Змеиная кровь

Змеиная кровь
 В степных просторах Ставрополья  в посёлке N стоит больница среди деревьев за оградой, от взоров спрятавшись людских. Её название пугает и так нечастых тут прохожих, свой шаг они здесь ускоряя, идут быстрей отсюда прочь. Там за железною оградой, свой век несчастный доживая, в палате белой и опрятной лежал один больной старик. Никто в палату не заходит, и он лежит и тихо бредит: то шепчет пламенно молитву, то плачет горестно навзрыд.

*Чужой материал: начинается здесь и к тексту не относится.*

-- ==== Sys2Proof/Tests/Slice0.lean ====
section
/-! SUPPORT. Tests: ill-formed commands, the worked examples of the manual, and for each claim a state and operands that meet
its hypotheses. -/

namespace Sys2Proof.Tests

/- One theorem at a time: the kernel evaluations of many at once need more threads than memory allows. -/
set_option Elab.async false

open Sys2Proof.Machine

/-! ## Ill-formed commands: one for each check of `Instr.wellFormed` -/

theorem test_wellFormed_refuses :
    (∀ c ∈ ([.rdbin .C 65536, .rdcell .S 65536, .rdord .A 256 0, .rdord .A 0 256, .rdcrn .C 256, .rdseg .C 256, .rdzone .C ⟨256, true⟩,
      .fetch .C 65536 0 [] 0 0, .fetch .C 0 256 [] 0 0, .fetch .C 0 0 [256] 0 0, .fetch .C 0 0 [] 0 256, .pick .C 65536 0,
      .pick .C 0 256, .unpick .C 65536 0, .unpick .C 0 256, .slot .C 256, .place .C 65536 0, .place .C 0 256,
      .unclaim .C 65536 0, .unclaim .C 0 256, .relbay .C 256 0, .relbay .C 0 256, .cancel .C 256 0, .cancel .C 0 256,
      .cancelOnPortS 256 0, .cancelOnPortS 0 256, .nextWork .A 256, .load .A 256 0, .load .A 0 256] : List Instr),
      c.wellFormed = false) := by decide +kernel

theorem test_wellFormed_refuses_more :
    (∀ c ∈ ([.done .A 256 0 none, .done .A 0 256 none, .done .A 0 0 (some 65536), .unable .A 256 0 0 none,
      .unable .A 0 256 0 none, .unable .A 0 0 256 none, .unable .A 0 0 0 (some 65536), .tag .A 256 0 .noBin, .tag .A 0 256 .noBin,
      .tag .A 0 0 (.tag 65536), .rsv .A 256 0, .rsv .A 0 256, .rel .A 256 0, .rel .A 0 256, .keep .A 256, .assign .S 65536 none,
      .assign .S 0 (some 65536), .clrsus .S 65536, .block .S 65536, .unblk .S 65536, .quar .S 65536, .unquar .S 65536,
      .setcmp .S 65536 [], .setcmp .S 0 [256], .setcmp .S 0 (List.replicate 256 0), .move .S 65536 0 0, .move .S 0 65536 0,
      .move .S 0 0 256, .frel .S 256 0 0, .frel .S 0 256 0, .frel .S 0 0 256, .stop .S 256, .creep .S 256, .crend .S 256,
      .whold .S [256], .frst .S 256, .sopen .S 256, .setParam .S 256 0, .setParam .S 0 16777216, .loopSample 0 256 false] :
        List Instr), c.wellFormed = false) := by decide +kernel

/-! ## Worked examples and tables of the manual -/

/-- R189: the check of "123456789" is 29B1 hexadecimal. -/
theorem test_crc_of_digits : crc16 [0x31, 0x32, 0x33, 0x34, 0x35, 0x36, 0x37, 0x38, 0x39] = 0x29B1 := by decide +kernel

/-- 1.3: cell 1,234 is column 51, level 5, side 0, in segment 13 and zone 1. -/
theorem test_cell_1234 :
    cellColumn 1234 = 51 ∧ cellLevel 1234 = 5 ∧ cellSide 1234 = 0 ∧ cellSegment 1234 = 13 ∧ zoneOfCell 1234 = 1 ∧
      cellAt 51 5 0 = 1234 := by decide

/-- R5's table at the ends of its zones. -/
theorem test_zone_ends :
    [0, 959, 960, 1919, 1920, 2879, 2880, 3839].map zoneOfCell = [0, 0, 1, 1, 2, 2, 3, 3] ∧
      [0, 10, 11, 20, 21, 30, 31, 41].map zoneOfSegment = [0, 0, 1, 1, 2, 2, 3, 3] := by decide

 …Однажды утром он проснулся, поднялся, тщательно умылся, в одежду чистую оделся и освежённый лёг в кровать. Позвал сестру звонком особым и попросил её негромко, чтобы сейчас к нему в палату пришла бы старшая сестра. И та пришла, и терпеливо спросила, что болезный хочет, а он просил её побыть с ним, мол, есть ему что рассказать. Она любезно согласилась, ей даже было любопытно, о чём несчастный подопечный хотел бы с ней поговорить.

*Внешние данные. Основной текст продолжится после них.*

-- ==== Sys2Proof/Machine/Draw.lean ====
section
/-! DEFINITION. Display instructions (spec/43_display.md R190 to R193): clear, and the sprite drawn by exclusive OR,
written as the rule's own loops over rows and columns. -/

namespace Sys2Proof.Machine

/-- `Disp[px][py]` (R36). -/
def Display.pixel (d : Display) (px : Fin 64) (py : Fin 32) : Bool := d[px][py]

/-- `Disp[px][py] <- b`. -/
def Display.setPixel (d : Display) (px : Fin 64) (py : Fin 32) (b : Bool) : Display :=
  d.set px (d[px].set py b)

/-- The display with every pixel unset. -/
def clearDisplay : Display := Vector.replicate 64 (Vector.replicate 32 false)

/-- `(x0 + col) mod 64` (R191(a)). -/
def pixelX (x0 : Byte) (col : Nat) : Fin 64 := Fin.ofNat 64 (x0.toNat + col)

/-- `(y0 + row) mod 32` (R191(a)). -/
def pixelY (y0 : Byte) (row : Nat) : Fin 32 := Fin.ofNat 32 (y0.toNat + row)

/-- One column of one sprite row: where the sprite bit is 1 (bit 7 is column 0, decision D20) the pixel is toggled, and a
pixel that was set is a hit. -/
def drawBit (x0 y0 : Byte) (row : Nat) (b : Byte) (acc : Display × Bool) (col : Nat) : Display × Bool :=
  if b.getLsbD (7 - col) then
    (Display.setPixel acc.1 (pixelX x0 col) (pixelY y0 row)
      (!Display.pixel acc.1 (pixelX x0 col) (pixelY y0 row)),
     acc.2 || Display.pixel acc.1 (pixelX x0 col) (pixelY y0 row))
  else acc

/-- One sprite row: columns 0 to 7. -/
def drawRow (x0 y0 : Byte) (row : Nat) (b : Byte) (acc : Display × Bool) : Display × Bool :=
  (List.range 8).foldl (drawBit x0 y0 row b) acc

/-- The sprite's rows from number `row` on. -/
def drawRows (x0 y0 : Byte) (row : Nat) : List Byte → Display × Bool → Display × Bool
  | [], acc => acc
  | b :: rest, acc => drawRows x0 y0 (row + 1) rest (drawRow x0 y0 row b acc)

/-- 00E0 CLS (R190). -/
def execCls (s : State) : Host.Outcome State Fault Refusal := .next (s.setDisp clearDisplay)

/-- The effect of DXYN once its range is checked: the sprite bytes drawn, then VF written once, last (R191). -/
def State.drawSprite (s : State) (x0 y0 : Byte) (sprite : List Byte) : State :=
  (s.setDisp (drawRows x0 y0 0 sprite (s.disp, false)).1).setV vf
    (flagByte (drawRows x0 y0 0 sprite (s.disp, false)).2)

/-- DXYN DRW Vx, Vy, N (R191). -/
def execDrw (x y n : Nibble) (s : State) : Host.Outcome State Fault Refusal :=
  .next (s.checkRange n.toNat (s.drawSprite (s.getV x) (s.getV y) (s.readBytes s.i.toNat n.toNat)))

end Sys2Proof.Machine
end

 «Таиса Фроловна, присядьте, сегодня день такой особый…. Не откажите, я прошу Вас! Мне больше некого просить…. Спаси Вас Бог за Ваше сердце, Таиса Фроловна, я вижу, что Вы жалеете убогих, сестра Вы наша во Христе!
Я слышал, Вы из Лысогорской (1), и я рожак станицы той жа, меня, конешно, Вам не вспомнить, откуда Вам меня узнать!.. И вот я как  казак казачке хочу поведать напоследок,
Ну, значит, как бы для отчёту, как прожил я свой глупый век.

 …Родился я в семье казачьей родной станицы… Лысогорской, в семье зажиточной и крепкой, и был я, стал быть, казаком. И дружно жили мы в станице, служили, полюшко пахали, ребята девушек любили, а те любили их в ответ. У нас в садах жужжали пчёлы, нектар цветочный собирая, а на лугах паслися кони, и стадо тучное коров. В трудах летели наши годы, росли проворно наши дети, всё было так у нас прекрасно, пока не началась война (2).
 Ушло тогда Казачье Войско (3) на все фронта своей России, чтобы за Родину сражаться и побеждать её врагов. И, как всем русичам пристало, сражались дерзко там и смело! Ушло тогда Казачье Войско, чтоб не вернуться никогда.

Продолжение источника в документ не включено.